▶ WHAT IS NEEDED:
Copy out the records that appear below, exactly as each one reads.

▶ THE RECORDS:

-- ==== Sys2Proof/Machine/Core.lean ====
section
/-! DEFINITION. The machine as the host's interface takes it. -/

def Sys2Proof.core : Host.Core :=
  { State := Sys2Proof.Machine.State
    Fault := Sys2Proof.Machine.Fault
    Refusal := Sys2Proof.Machine.Refusal
    step := Sys2Proof.Machine.step
    reset := Sys2Proof.Machine.State.reset }
end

▶ RESPONSE TO THE TASK:
-- ==== Sys2Proof/Machine/Core.lean ====
section
/-! DEFINITION. The machine as the host's interface takes it. -/

def Sys2Proof.core : Host.Core :=
  { State := Sys2Proof.Machine.State
    Fault := Sys2Proof.Machine.Fault
    Refusal := Sys2Proof.Machine.Refusal
    step := Sys2Proof.Machine.step
    reset := Sys2Proof.Machine.State.reset }
end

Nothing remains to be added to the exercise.